Sunday, September 18, 2005

Sunday news

Lots and lots of weekend news.


David Brooks provides a good starting point to this issue. The federal response to Katrina will be an opportunity to apply the economic and political theories of George W. Bush:

But in policy terms, the speech pushed the journey toward Bushian conservatism into high gear. The Gulf Coast will be a laboratory for the Bushian vision of energetic but not domineering government.

Bush proposed an Urban Homestead Act, which will draw enterprising people to the area, giving them an opportunity to own property so long as they're willing to work with private agencies to put up their own homes. He proposed individual job training accounts, so much of the rebuilding work can be done by former residents. Children who have left flooded areas will find themselves in a proto-school-choice program, with education dollars strapped to each individual child.

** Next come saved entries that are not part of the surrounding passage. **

-- ==== Sys2Proof/Laws/Sparse.lean ====
section
/-!
SUPPORT. The laws of sparse stores: read after write, and every operation keeps the canonical form.
-/
namespace Sys2Proof.Machine

variable {α : Type}

theorem sget_serase_same (d : α) (t : List (Nat × α)) (k : Nat) : sget d (serase t k) k = d := by
  induction t with
  | nil => rfl
  | cons e t ih =>
    obtain ⟨j, w⟩ := e
    by_cases h : j = k <;> simp [serase, sget, h, ih]

theorem sget_serase_ne (d : α) (t : List (Nat × α)) {k j : Nat} (h : j ≠ k) :
    sget d (serase t k) j = sget d t j := by
  induction t with
  | nil => rfl
  | cons e t ih =>
    obtain ⟨i, w⟩ := e
    by_cases hi : i = k
    · simp [serase, sget, hi, ih, Ne.symm h]
    · by_cases hj : i = j
      · subst hj; simp [serase, sget, hi]
      · simp [serase, sget, hi, hj, ih]

theorem sget_sinsert_same (d : α) (t : List (Nat × α)) (k : Nat) (v : α) (h : ∀ e ∈ t, e.1 ≠ k) :
    sget d (sinsert t k v) k = v := by
  induction t with
  | nil => simp [sinsert, sget]
  | cons e t ih =>
    obtain ⟨j, w⟩ := e
    have hj : j ≠ k := h (j, w) (by simp)
    have ht : ∀ e ∈ t, e.1 ≠ k := fun e he => h e (by simp [he])
    by_cases hk : k < j
    · simp [sinsert, sget, hk]
    · simp [sinsert, sget, hk, hj, ih ht]

theorem sget_sinsert_ne (d : α) (t : List (Nat × α)) {k j : Nat} (v : α) (h : j ≠ k) :
    sget d (sinsert t k v) j = sget d t j := by
  induction t with
  | nil => simp [sinsert, sget, Ne.symm h]
  | cons e t ih =>
    obtain ⟨i, w⟩ := e
    by_cases hk : k < i
    · simp [sinsert, sget, hk, Ne.symm h]
    · by_cases hj : i = j
      · subst hj; simp [sinsert, sget, hk]
      · simp [sinsert, sget, hk, hj, ih]

theorem serase_no_key (t : List (Nat × α)) (k : Nat) : ∀ e ∈ serase t k, e.1 ≠ k := by
  induction t with
  | nil => simp [serase]
  | cons e t ih =>
    obtain ⟨j, w⟩ := e
    by_cases hj : j = k
    · simpa [serase, hj] using ih
    · simpa [serase, hj] using ih

theorem serase_subset (t : List (Nat × α)) (k : Nat) : ∀ e ∈ serase t k, e ∈ t := by
  induction t with
  | nil => simp [serase]
  | cons e t ih =>
    obtain ⟨j, w⟩ := e
    intro e he
    by_cases hj : j = k
    · simp only [serase, hj, ↓reduceIte] at he
      exact List.mem_cons_of_mem _ (ih e he)
    · simp only [serase, hj, ↓reduceIte, List.mem_cons] at he
      exact he.elim (fun h => by simp [h]) (fun h => List.mem_cons_of_mem _ (ih e h))

theorem sinsert_mem (t : List (Nat × α)) (k : Nat) (v : α) : ∀ e ∈ sinsert t k v, e = (k, v) ∨ e ∈ t := by
  induction t with
  | nil => simp [sinsert]
  | cons e t ih =>
    obtain ⟨j, w⟩ := e
    intro e he
    by_cases hk : k < j
    · simpa [sinsert, hk] using he
    · simp only [sinsert, hk, ↓reduceIte, List.mem_cons] at he
      rcases he with h | h
      · simp [h]
      · exact (ih e h).imp id (List.mem_cons_of_mem _)

variable [DecidableEq α]

/-- A read after a write of the same key gives the value written. -/
theorem sget_sset_same (d : α) (t : List (Nat × α)) (k : Nat) (v : α) : sget d (sset d t k v) k = v := by
  by_cases h : v = d
  · simp [sset, h, sget_serase_same]
  · simp [sset, h, sget_sinsert_same d _ k v (serase_no_key t k)]

/-- A write leaves every other key as it reads. -/
theorem sget_sset_ne (c d : α) (t : List (Nat × α)) {k j : Nat} (v : α) (h : j ≠ k) :
    sget c (sset d t k v) j = sget c t j := by
  by_cases hv : v = d
  · simp [sset, hv, sget_serase_ne c t h]
  · simp [sset, hv, sget_sinsert_ne c _ v h, sget_serase_ne c t h]

/-- The canonical form said entry by entry. -/
theorem swf_cons (d : Nat → α) (j : Nat) (w : α) (t : List (Nat × α)) :
    swf d ((j, w) :: t) = true ↔ w ≠ d j ∧ (∀ e ∈ t, j < e.1) ∧ swf d t = true := by
  induction t generalizing j w with
  | nil => simp [swf]
  | cons e t ih =>
    obtain ⟨k, v⟩ := e
    have := ih k v
    simp only [swf, Bool.and_eq_true, decide_eq_true_eq, List.mem_cons, forall_eq_or_imp, and_assoc]
    constructor
    · rintro ⟨h1, h2, h3⟩
      exact ⟨h1, h2, fun e he => Nat.lt_trans h2 ((this.1 h3).2.1 e he), h3⟩
    · rintro ⟨h1, h2, _, h3⟩
      exact ⟨h1, h2, h3⟩

theorem swf_serase (d : Nat → α) (t : List (Nat × α)) (k : Nat) (h : swf d t = true) : swf d (serase t k) = true := by
  induction t with
  | nil => rfl
  | cons e t ih =>
    obtain ⟨j, w⟩ := e
    obtain ⟨h1, h2, h3⟩ := (swf_cons d j w t).1 h
    by_cases hj : j = k
    · simpa [serase, hj] using ih h3
    · simp only [serase, hj, ↓reduceIte]
      exact (swf_cons d j w _).2 ⟨h1, fun e he => h2 e (serase_subset t k e he), ih h3⟩

theorem swf_sinsert (d : Nat → α) (t : List (Nat × α)) (k : Nat) (v : α) (hv : v ≠ d k) (hk : ∀ e ∈ t, e.1 ≠ k)
    (h : swf d t = true) : swf d (sinsert t k v) = true := by
  induction t with
  | nil => simp [sinsert, swf, hv]
  | cons e t ih =>
    obtain ⟨j, w⟩ := e
    obtain ⟨h1, h2, h3⟩ := (swf_cons d j w t).1 h
    have hjk : j ≠ k := hk (j, w) (by simp)
    by_cases hlt : k < j
    · simp only [sinsert, hlt, ↓reduceIte]
      refine (swf_cons d k v _).2 ⟨hv, ?_, h⟩
      intro e he
      rcases List.mem_cons.1 he with rfl | he
      · exact hlt
      · exact Nat.lt_trans hlt (h2 e he)
    · simp only [sinsert, hlt, ↓reduceIte]
      refine (swf_cons d j w _).2 ⟨h1, ?_, ih (fun e he => hk e (by simp [he])) h3⟩
      intro e he
      rcases sinsert_mem t k v e he with rfl | he
      · exact Nat.lt_of_le_of_ne (Nat.not_lt.1 hlt) hjk
      · exact h2 e he

/-- A write keeps the canonical form. -/
theorem swf_sset (d : Nat → α) (t : List (Nat × α)) (k : Nat) (v : α) (h : swf d t = true) :
    swf d (sset (d k) t k v) = true := by
  by_cases hv : v = d k
  · simpa [sset, hv] using swf_serase d t k h
  · simpa [sset, hv] using swf_sinsert d _ k v hv (serase_no_key t k) (swf_serase d t k h)

/-- Writing consecutive bytes keeps the canonical form. -/
theorem swf_storeBytes (d : Byte) (bs : List Byte) (m : List Host.Cell) (a : Nat) (h : swf (fun _ => d) m = true) :
    swf (fun _ => d) (storeBytes d m a bs) = true := by
  induction bs generalizing m a with
  | nil => exact h
  | cons b bs ih => exact ih _ _ (swf_sset (fun _ => d) m a b h)

/-- Dropping entries keeps the canonical form. -/
theorem swf_filter (d : Nat → α) (p : Nat × α → Bool) (t : List (Nat × α)) (h : swf d t = true) :
    swf d (t.filter p) = true := by
  induction t with
  | nil => rfl
  | cons e t ih =>
    obtain ⟨j, w⟩ := e
    obtain ⟨h1, h2, h3⟩ := (swf_cons d j w t).1 h
    by_cases hp : p (j, w) = true
    · simp only [List.filter_cons_of_pos hp]
      exact (swf_cons d j w _).2 ⟨h1, fun e he => h2 e (List.mem_filter.1 he).1, ih h3⟩
    · simpa [List.filter_cons_of_neg hp] using ih h3

/-- A byte outside the bytes written reads as before. -/
theorem sget_storeBytes_out (c d : Byte) (bs : List Byte) (m : List Host.Cell) (a x : Nat)
    (h : x < a ∨ a + bs.length ≤ x) : sget c (storeBytes d m a bs) x = sget c m x := by
  induction bs generalizing m a with
  | nil => rfl
  | cons b bs ih =>
    simp only [List.length_cons] at h
    rw [storeBytes, ih _ _ (by omega), sget_sset_ne c d m b (by omega)]

/-- A byte written reads as the byte written. -/
theorem sget_storeBytes_in (d : Byte) (bs : List Byte) (m : List Host.Cell) (a i : Nat) (h : i < bs.length) :
    sget d (storeBytes d m a bs) (a + i) = bs[i] := by
  induction bs generalizing m a i with
  | nil => simp at h
  | cons b bs ih =>
    cases i with
    | zero =>
      rw [storeBytes, sget_storeBytes_out d d bs _ _ _ (by omega)]
      simpa using sget_sset_same d m a b
    | succ i =>
      have := ih (sset d m a b) (a + 1) i (by simpa using h)
      rw [storeBytes, show a + (i + 1) = a + 1 + i by omega, this]
      simp

end Sys2Proof.Machine
end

This is an effort to transform the gulf region, which had become a disaster zone of urban liberalism.

That in and of itself could fill numerous blog entries.

Also, the issues of race and poverty could fuel many entries. The NY Times has the following:

One of the most striking developments, they said, was that while Mr. Bush still calls himself a "compassionate conservative" who sees the problems of blacks as largely economic, in the last three days he embraced civil rights language from the 1960's about "the legacy of inequality" and pledged billions of dollars to rebuild one of the poorest urban areas in America.

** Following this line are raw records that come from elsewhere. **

-- ==== Sys2Proof/Laws/State.lean ====
section
/-!
SUPPORT. One lemma per field of the device per named update: what the update leaves as it is. All are true by
unfolding; no later proof unfolds a record update.
-/
namespace Sys2Proof.Machine

/-! ### setReg -/

@[simp] theorem setReg_shadow (d : Dev) (a v : Nat) : (d.setReg a v).shadow = d.shadow := rfl
@[simp] theorem setReg_free (d : Dev) (a v : Nat) : (d.setReg a v).free = d.free := rfl
@[simp] theorem setReg_grid (d : Dev) (a v : Nat) : (d.setReg a v).grid = d.grid := rfl
@[simp] theorem setReg_bases (d : Dev) (a v : Nat) : (d.setReg a v).bases = d.bases := rfl
@[simp] theorem setReg_ev (d : Dev) (a v : Nat) : (d.setReg a v).ev = d.ev := rfl
@[simp] theorem setReg_flt (d : Dev) (a v : Nat) : (d.setReg a v).flt = d.flt := rfl
@[simp] theorem setReg_wal (d : Dev) (a v : Nat) : (d.setReg a v).wal = d.wal := rfl
@[simp] theorem setReg_chain (d : Dev) (a v : Nat) : (d.setReg a v).chain = d.chain := rfl
@[simp] theorem setReg_trd (d : Dev) (a v : Nat) : (d.setReg a v).trd = d.trd := rfl
@[simp] theorem setReg_creel (d : Dev) (a v : Nat) : (d.setReg a v).creel = d.creel := rfl
@[simp] theorem setReg_dram (d : Dev) (a v : Nat) : (d.setReg a v).dram = d.dram := rfl
@[simp] theorem setReg_flash (d : Dev) (a v : Nat) : (d.setReg a v).flash = d.flash := rfl
@[simp] theorem setReg_dof (d : Dev) (a v : Nat) : (d.setReg a v).dof = d.dof := rfl
@[simp] theorem setReg_axes (d : Dev) (a v : Nat) : (d.setReg a v).axes = d.axes := rfl
@[simp] theorem setReg_sht (d : Dev) (a v : Nat) : (d.setReg a v).sht = d.sht := rfl
@[simp] theorem setReg_start (d : Dev) (a v : Nat) : (d.setReg a v).start = d.start := rfl
@[simp] theorem setReg_lmp (d : Dev) (a v : Nat) : (d.setReg a v).lmp = d.lmp := rfl
@[simp] theorem setReg_isp (d : Dev) (a v : Nat) : (d.setReg a v).isp = d.isp := rfl
@[simp] theorem setReg_crl (d : Dev) (a v : Nat) : (d.setReg a v).crl = d.crl := rfl
@[simp] theorem setReg_sec (d : Dev) (a v : Nat) : (d.setReg a v).sec = d.sec := rfl
@[simp] theorem setReg_pins (d : Dev) (a v : Nat) : (d.setReg a v).pins = d.pins := rfl
@[simp] theorem setReg_mpl (d : Dev) (a v : Nat) : (d.setReg a v).mpl = d.mpl := rfl
@[simp] theorem setReg_tap (d : Dev) (a v : Nat) : (d.setReg a v).tap = d.tap := rfl
@[simp] theorem setReg_drc (d : Dev) (a v : Nat) : (d.setReg a v).drc = d.drc := rfl
@[simp] theorem setReg_shd (d : Dev) (a v : Nat) : (d.setReg a v).shd = d.shd := rfl
@[simp] theorem setReg_reed (d : Dev) (a v : Nat) : (d.setReg a v).reed = d.reed := rfl
@[simp] theorem setReg_lnk (d : Dev) (a v : Nat) : (d.setReg a v).lnk = d.lnk := rfl
@[simp] theorem setReg_lanes (d : Dev) (a v : Nat) : (d.setReg a v).lanes = d.lanes := rfl
@[simp] theorem setReg_trm (d : Dev) (a v : Nat) : (d.setReg a v).trm = d.trm := rfl
@[simp] theorem setReg_thm (d : Dev) (a v : Nat) : (d.setReg a v).thm = d.thm := rfl
@[simp] theorem setReg_mgm (d : Dev) (a v : Nat) : (d.setReg a v).mgm = d.mgm := rfl

/-! ### put -/

@[simp] theorem put_shadow (d : Dev) (f : Field) (v : Nat) : (d.put f v).shadow = d.shadow := rfl
@[simp] theorem put_free (d : Dev) (f : Field) (v : Nat) : (d.put f v).free = d.free := rfl
@[simp] theorem put_grid (d : Dev) (f : Field) (v : Nat) : (d.put f v).grid = d.grid := rfl
@[simp] theorem put_bases (d : Dev) (f : Field) (v : Nat) : (d.put f v).bases = d.bases := rfl
@[simp] theorem put_ev (d : Dev) (f : Field) (v : Nat) : (d.put f v).ev = d.ev := rfl
@[simp] theorem put_flt (d : Dev) (f : Field) (v : Nat) : (d.put f v).flt = d.flt := rfl
@[simp] theorem put_wal (d : Dev) (f : Field) (v : Nat) : (d.put f v).wal = d.wal := rfl
@[simp] theorem put_chain (d : Dev) (f : Field) (v : Nat) : (d.put f v).chain = d.chain := rfl
@[simp] theorem put_trd (d : Dev) (f : Field) (v : Nat) : (d.put f v).trd = d.trd := rfl
@[simp] theorem put_creel (d : Dev) (f : Field) (v : Nat) : (d.put f v).creel = d.creel := rfl
@[simp] theorem put_dram (d : Dev) (f : Field) (v : Nat) : (d.put f v).dram = d.dram := rfl
@[simp] theorem put_flash (d : Dev) (f : Field) (v : Nat) : (d.put f v).flash = d.flash := rfl
@[simp] theorem put_dof (d : Dev) (f : Field) (v : Nat) : (d.put f v).dof = d.dof := rfl
@[simp] theorem put_axes (d : Dev) (f : Field) (v : Nat) : (d.put f v).axes = d.axes := rfl
@[simp] theorem put_sht (d : Dev) (f : Field) (v : Nat) : (d.put f v).sht = d.sht := rfl
@[simp] theorem put_start (d : Dev) (f : Field) (v : Nat) : (d.put f v).start = d.start := rfl
@[simp] theorem put_lmp (d : Dev) (f : Field) (v : Nat) : (d.put f v).lmp = d.lmp := rfl
@[simp] theorem put_isp (d : Dev) (f : Field) (v : Nat) : (d.put f v).isp = d.isp := rfl
@[simp] theorem put_crl (d : Dev) (f : Field) (v : Nat) : (d.put f v).crl = d.crl := rfl
@[simp] theorem put_sec (d : Dev) (f : Field) (v : Nat) : (d.put f v).sec = d.sec := rfl
@[simp] theorem put_pins (d : Dev) (f : Field) (v : Nat) : (d.put f v).pins = d.pins := rfl
@[simp] theorem put_mpl (d : Dev) (f : Field) (v : Nat) : (d.put f v).mpl = d.mpl := rfl
@[simp] theorem put_tap (d : Dev) (f : Field) (v : Nat) : (d.put f v).tap = d.tap := rfl
@[simp] theorem put_drc (d : Dev) (f : Field) (v : Nat) : (d.put f v).drc = d.drc := rfl
@[simp] theorem put_shd (d : Dev) (f : Field) (v : Nat) : (d.put f v).shd = d.shd := rfl
@[simp] theorem put_reed (d : Dev) (f : Field) (v : Nat) : (d.put f v).reed = d.reed := rfl
@[simp] theorem put_lnk (d : Dev) (f : Field) (v : Nat) : (d.put f v).lnk = d.lnk := rfl
@[simp] theorem put_lanes (d : Dev) (f : Field) (v : Nat) : (d.put f v).lanes = d.lanes := rfl
@[simp] theorem put_trm (d : Dev) (f : Field) (v : Nat) : (d.put f v).trm = d.trm := rfl
@[simp] theorem put_thm (d : Dev) (f : Field) (v : Nat) : (d.put f v).thm = d.thm := rfl
@[simp] theorem put_mgm (d : Dev) (f : Field) (v : Nat) : (d.put f v).mgm = d.mgm := rfl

Cuts in spending will fund the relief effort, LA Times.

The delivery mechanisms at FEMA are a huge problem, LA Times, hampering relief efforts. This is another reason why we need a Katrina Commission. The NY Times account has the following:

Federal officials are often unable to give local governments permission to proceed with fundamental tasks to get their towns running again. Most areas in the region still lack federal help centers, the one-stop shopping sites for residents in need of aid for their homes or families. Officials say that they are uncertain whether they can meet the president's goal of providing housing for 100,000 people who are now in shelters by the middle of next month.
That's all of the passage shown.